Minister of Unification Lee In-young, center, waves during a visit to the truce village of Panmunjom in the demilitarized zone in September. Tours to the area will resume in November, the ministry announced Monday. [YONHAP]

Minister of Unification Lee In-young, center, waves during a visit to the truce village of Panmunjom in the demilitarized zone in September. Tours to the area will resume in November, the ministry announced Monday. [YONHAP]

 
Tours to the demilitarized zone (DMZ) suspended due to Covid-19 and African swine fever outbreaks will resume next month, said South Korea’s Ministry of Unification on Monday.
 
Visitors who apply online through the Unification Ministry’s DMZ tour page will be able to tour the truce village of Panmunjom in the Joint Security Area (JCS) starting Nov. 4.  
 
Before they were halted, Korean nationals wishing to visit Panmunjom could apply for tours through the Unification or Defense Ministries or the National Intelligence Service, while foreigners could book tours through private travel agencies.
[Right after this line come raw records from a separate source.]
/-- The privileged K forms in supervisor mode, and `k.msr` where the mode may write: each has its effect (R135 to
R140). At the commit a `k.halt` has the context end, a `k.mode` sets its mode, and a `k.rti` whose delay bundles have issued has it
return to user mode by its record. The start of an invalidation makes its token BUSY and leaves no translation of the partition that
covers the address, or none of the partition, in use; it is complete once those still pinned are free (R138). A `k.inval` on a token
that is not FREE is refused with the token's index. -/
def Obligations.PrivilegedControls : Prop :=
  (∀ s : State, s.cur.open_ = true → s.cur.words.length ≤ s.cur.idx → ∃ t, step s = .next t ∧
    (let c := s.me
     let d := t.ctxAt s.cur.ctx
     (s.cur.halt = true → d.stage = .ending ∧ d.halted = true) ∧ d.il = s.cur.il.getD c.il ∧
       (c.xfers.headD .no = .rti → s.cur.halt = false → d.stage = .resume ∧ d.sup = false) ∧
       (c.xfers.headD .no ≠ .rti → s.cur.halt = false → d.stage = c.stage ∧ d.sup = c.sup))) ∧
  (∀ (s : State) (o : Origin) (tk : Nat) (va : Option Nat), (∀ l ∈ s.loans, l.stage ≠ .walking) →
    let core := coreOf o.ctx
    let old := (s.coreAt core).cache
    let hit := fun (x : Trans1) => !x.dropped && x.part == (s.ctxAt o.ctx).part &&
      (match va with
       | none => true
       | some a => decide (x.va ≤ a) && decide (a < x.va + x.size))
    let pinned := old.filter (fun x => hit x && decide (0 < x.pins))
    ∃ t, step { s with cur := {}, todo := ⟨s.now, rankLand, .micro (.invalStart o tk va)⟩ :: s.todo } = .next t ∧
      (t.ctxAt o.ctx).token tk = { st := .busy, loan := s.nextId } ∧ (∀ x ∈ (t.coreAt core).cache, hit x = false) ∧
      (∀ x ∈ old, hit x = false → x ∈ (t.coreAt core).cache) ∧
      (∀ x ∈ pinned, { x with dropped := true } ∈ (t.coreAt core).cache) ∧
      (∃ i ∈ t.invals, i.id = s.nextId ∧ i.ctx = some (o.ctx, tk) ∧ i.waits = pinned.map (fun x => (core, x.id))) ∧
      (pinned = [] → ⟨s.now, rankUntimed, .op (.invalidationComplete s.nextId)⟩ ∈ t.todo) ∧ t.mem = s.mem ∧
      (∀ n, n ≠ core → t.coreAt n = s.coreAt n) ∧ ∀ k, k ≠ o.ctx → t.ctxAt k = s.ctxAt k) ∧
  ∀ (s : State) (r : BitVec 5) (num : BitVec 10) (tk : BitVec 3) (il : Bool), s.me.sup = true →
    exec .kRti s = .next { s with cur := { s.cur with xfer := .rti } } ∧
      exec .kHalt s = .next { s with cur := { s.cur with halt := true } } ∧
      (s.pending s.cur.ctx = false → exec (.kMode il) s = .next { s with cur := { s.cur with il := some il } }) ∧
      ((s.me.token tk.toNat).st = .free →
        exec (.kInval r tk) s = .next (s.emit 1 rankLand (.micro (.invalStart (s.here unitK) tk.toNat
          (some ((s.me.regA r.toNat).toNat % 2 ^ 48))))) ∧
        exec (.kInvalAll tk) s = .next (s.emit 1 rankLand (.micro (.invalStart (s.here unitK) tk.toNat none)))) ∧
      ((s.me.token tk.toNat).st ≠ .free →
        exec (.kInval r tk) s = .next (s.illegal { why := 7, detail := tk.toNat }) ∧
        exec (.kInvalAll tk) s = .next (s.illegal { why := 7, detail := tk.toNat })) ∧
      (msrAllowed true num.toNat = true →
        exec (.kMsr r num) s = .next (s.land unitK 1 (.spec num.toNat (s.me.regA r.toNat)))) ∧
      (8 ≤ num.toNat → num.toNat ≤ 10 →
        exec (.kMrs r num) s = .next (s.land unitK 1 (.record num.toNat (s.me.regA r.toNat)))) ∧
      (11 ≤ num.toNat → num.toNat ≤ 13 → formatInvalid ((s.me.regA r.toNat).toNat % 2 ^ 32) = false →
        exec (.kMrs r num) s = .next (s.land unitK 1 (.record num.toNat (s.me.regA r.toNat)))) ∧
      (32 ≤ num.toNat → num.toNat ≤ 47 → tolValid (s.me.regA r.toNat) = true →
        exec (.kMrs r num) s = .next (s.land unitK 1 (.record num.toNat (s.me.regA r.toNat))))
The application system has been unified under a single website run by the Unification Ministry, though foreigners will still be able to join the tours through designated travel agencies. 
 
The resuming of the tours comes over a year after tours were suspended in June 2019 due to an African swine fever outbreak on the inter-Korean border.  
 
According to the ministry, the areas around Panmunjom in Paju, Gyeonggi, have had no recent cases of the disease. Areas still affected by the virus, which may be lethal to pigs, in Hwacheon, Gangwon, are far away.
 
The ministry said the tours will start with only half the usual admittance rate and gradually allow more people.
 
“We hope the resumption of tours to Panmunjom can serve as groundwork for free movement and demilitarization of the area in line with the Panmunjom Declaration and [inter-Korean] military agreement,” said Unification Ministry spokesman Yoh Sang-key.
 
“Starting with Panmunjom, the government will continue efforts to return other areas in the demilitarized zone such as the DMZ peace trails back to the people.”
 
The two Koreas signed a military agreement in September 2018, during their third summit that year, to demilitarize the JSA and allow for free movement of tourists and personnel in the area.
 
Both sides made initial progress in seeing through the plan, with the withdrawal of some armed personnel in the JSA, but a subsequent chilling of inter-Korean ties has kept tensions high in the area.  
 
Yoh acknowledged that Seoul has been unable to reach the North to discuss the DMZ tourism plan, though he said talks were continuing between the South Korean government and the United Nations Command, which oversees the area.
 
With regards to safety risks for the resumed tours — which come just weeks after a South Korean fisheries official was shot and killed by a North Korean maritime patrol in the North’s waters — Yoh said both Koreas’ troops in Panmunjom were unarmed and therefore pose no danger to the safety of visitors.  
 
Applications for tours must be submitted at least two weeks ahead of the planned date of visit, with persons over the age of eight being eligible. Visitors will be allowed to apply for the tours on an individual or family basis, as opposed to the past, when visitors had to join parties consisting of 30 to 40 people.